[HN Gopher] ArcticDB: Why a Hedge Fund Built Its Own Database
       ___________________________________________________________________
        
       ArcticDB: Why a Hedge Fund Built Its Own Database
        
       Author : todsacerdoti
       Score  : 93 points
       Date   : 2024-08-21 13:17 UTC (3 days ago)
        
 (HTM) web link (www.infoq.com)
 (TXT) w3m dump (www.infoq.com)
        
       | dang wrote:
       | Related:
       | 
       |  _ArcticDB: A high-performance, serverless Pandas DataFrame
       | database_ - https://news.ycombinator.com/item?id=35198131 - March
       | 2023 (1 comment)
       | 
       |  _Introducing ArcticDB: Powering data science at Man Group_ -
       | https://news.ycombinator.com/item?id=35181870 - March 2023 (1
       | comment)
       | 
       |  _Introducing ArcticDB: A Database for Observability_ -
       | https://news.ycombinator.com/item?id=31260597 - May 2022 (31
       | comments)
        
         | Nelkins wrote:
         | I don't think the last link is related. Different database.
        
           | silisili wrote:
           | Correct. They renamed FrostDB, here is the announcement -
           | 
           | https://www.polarsignals.com/blog/posts/2022/06/16/arcticdb-.
           | ..
        
       | OutOfHere wrote:
       | https://github.com/man-group/arcticDB
        
       | stackskipton wrote:
       | Read the presentation. Answer was what I expected. We had unique
       | problem and because we make oil drums amount of cash, dipping a
       | bucket and taking that cash to solve the problem was easy
       | justification.
       | 
       | These are really smart people solving problems they have but many
       | companies don't have buckets of cash to hire really smart people
       | to solve those problems.
       | 
       | Also, the questions after presentation pointed out the data isn't
       | always analyzed in their database so it's more like storage
       | system then database.
       | 
       | >Participant 1: What's the optimization happening on the pandas
       | DataFrames, which we obviously know are not very good at scaling
       | up to billions of rows? How are you doing that? On the pandas
       | DataFrames, what kind of optimizations are you running under the
       | hood? Are you doing some Spark?
       | 
       | >Munro: The general pattern we have internally and the users
       | have, is that your returning pandas DataFrames are usable.

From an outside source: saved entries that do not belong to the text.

-- ==== Sys2Proof/Laws/State.lean ====
section
/-! SUPPORT. What each named update of State writes and what it leaves: one lemma per update and field, so that no proof
unfolds a record update. -/

namespace Sys2Proof.Machine

@[simp] theorem timerStart_decodedValue (s : State) : (timerStart s).decodedValue = s.decodedValue := rfl
@[simp] theorem timerStart_measuring (s : State) : (timerStart s).measuring = s.measuring := rfl
@[simp] theorem timerStart_fault (s : State) : (timerStart s).fault = s.fault := rfl
@[simp] theorem timerStart_pulseTick (s : State) : (timerStart s).pulseTick = s.pulseTick := rfl
@[simp] theorem timerStart_flashTick (s : State) : (timerStart s).flashTick = s.flashTick := rfl
@[simp] theorem timerStart_timerCount (s : State) : (timerStart s).timerCount = s.timerCount := rfl
@[simp] theorem timerStart_timerRunning (s : State) : (timerStart s).timerRunning = true := rfl
@[simp] theorem timerStart_ovfPending (s : State) : (timerStart s).ovfPending = s.ovfPending := rfl
@[simp] theorem timerStart_prevMode (s : State) : (timerStart s).prevMode = s.prevMode := rfl
@[simp] theorem timerStart_pollPhase (s : State) : (timerStart s).pollPhase = s.pollPhase := rfl
@[simp] theorem timerStart_snap (s : State) : (timerStart s).snap = s.snap := rfl
@[simp] theorem timerStart_lightOut (s : State) : (timerStart s).lightOut = s.lightOut := rfl
@[simp] theorem timerStart_indicatorOut (s : State) : (timerStart s).indicatorOut = s.indicatorOut := rfl
@[simp] theorem timerStart_acks (s : State) : (timerStart s).acks = s.acks := rfl
@[simp] theorem timerStart_trace (s : State) : (timerStart s).trace = s.trace := rfl
@[simp] theorem timerStart_choices (s : State) : (timerStart s).choices = s.choices := rfl

@[simp] theorem timerStop_decodedValue (s : State) : (timerStop s).decodedValue = s.decodedValue := rfl
@[simp] theorem timerStop_measuring (s : State) : (timerStop s).measuring = s.measuring := rfl
@[simp] theorem timerStop_fault (s : State) : (timerStop s).fault = s.fault := rfl
@[simp] theorem timerStop_pulseTick (s : State) : (timerStop s).pulseTick = s.pulseTick := rfl
@[simp] theorem timerStop_flashTick (s : State) : (timerStop s).flashTick = s.flashTick := rfl
@[simp] theorem timerStop_timerCount (s : State) : (timerStop s).timerCount = s.timerCount := rfl
@[simp] theorem timerStop_timerRunning (s : State) : (timerStop s).timerRunning = false := rfl
@[simp] theorem timerStop_ovfPending (s : State) : (timerStop s).ovfPending = s.ovfPending := rfl
@[simp] theorem timerStop_prevMode (s : State) : (timerStop s).prevMode = s.prevMode := rfl
@[simp] theorem timerStop_pollPhase (s : State) : (timerStop s).pollPhase = s.pollPhase := rfl
@[simp] theorem timerStop_snap (s : State) : (timerStop s).snap = s.snap := rfl
@[simp] theorem timerStop_lightOut (s : State) : (timerStop s).lightOut = s.lightOut := rfl
@[simp] theorem timerStop_indicatorOut (s : State) : (timerStop s).indicatorOut = s.indicatorOut := rfl
@[simp] theorem timerStop_acks (s : State) : (timerStop s).acks = s.acks := rfl
@[simp] theorem timerStop_trace (s : State) : (timerStop s).trace = s.trace := rfl
@[simp] theorem timerStop_choices (s : State) : (timerStop s).choices = s.choices := rfl

@[simp] theorem timerClear_decodedValue (b : Bool) (s : State) : (timerClear b s).decodedValue = s.decodedValue := rfl
@[simp] theorem timerClear_measuring (b : Bool) (s : State) : (timerClear b s).measuring = s.measuring := rfl
@[simp] theorem timerClear_fault (b : Bool) (s : State) : (timerClear b s).fault = s.fault := rfl
@[simp] theorem timerClear_pulseTick (b : Bool) (s : State) : (timerClear b s).pulseTick = s.pulseTick := rfl
@[simp] theorem timerClear_flashTick (b : Bool) (s : State) : (timerClear b s).flashTick = s.flashTick := rfl
@[simp] theorem timerClear_timerCount (b : Bool) (s : State) : (timerClear b s).timerCount = 0 := rfl
@[simp] theorem timerClear_timerRunning (b : Bool) (s : State) : (timerClear b s).timerRunning = s.timerRunning := rfl
@[simp] theorem timerClear_ovfPending (b : Bool) (s : State) : (timerClear b s).ovfPending = (s.ovfPending && !b) := rfl
@[simp] theorem timerClear_prevMode (b : Bool) (s : State) : (timerClear b s).prevMode = s.prevMode := rfl
@[simp] theorem timerClear_pollPhase (b : Bool) (s : State) : (timerClear b s).pollPhase = s.pollPhase := rfl
@[simp] theorem timerClear_snap (b : Bool) (s : State) : (timerClear b s).snap = s.snap := rfl
@[simp] theorem timerClear_lightOut (b : Bool) (s : State) : (timerClear b s).lightOut = s.lightOut := rfl
@[simp] theorem timerClear_indicatorOut (b : Bool) (s : State) : (timerClear b s).indicatorOut = s.indicatorOut := rfl
@[simp] theorem timerClear_acks (b : Bool) (s : State) : (timerClear b s).acks = s.acks := rfl
@[simp] theorem timerClear_trace (b : Bool) (s : State) : (timerClear b s).trace = s.trace := rfl
@[simp] theorem timerClear_choices (b : Bool) (s : State) : (timerClear b s).choices = s.choices := rfl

       | They're fitting in memory. You're doing the querying, so it's
       | like, limit your results to that. Then, once people have got
       | their DataFrame back, they might choose another technology like
       | Polars, DuckDB to do their analytics, depending on if they don't
       | like pandas or they think it's too slow.
        
         | datahack wrote:
         | This comment is underrated comedy gold. You clearly have worked
         | with big data.
        
         | primitivesuave wrote:
         | I skipped to the "why build a database" section and then
         | skipped another two minutes of his tangential thoughts - seems
         | like the answer is "because Moore's law"?
        
       | tda wrote:
       | I know there are tons of problems that are solved in excel while
       | they really shouldn't. Instead of getting the expert business
       | analyst to use a better tool (like pandas), money is spent to
       | "fix" excel.
       | 
       | Apparently there is also a class of problems that outgrow pandas.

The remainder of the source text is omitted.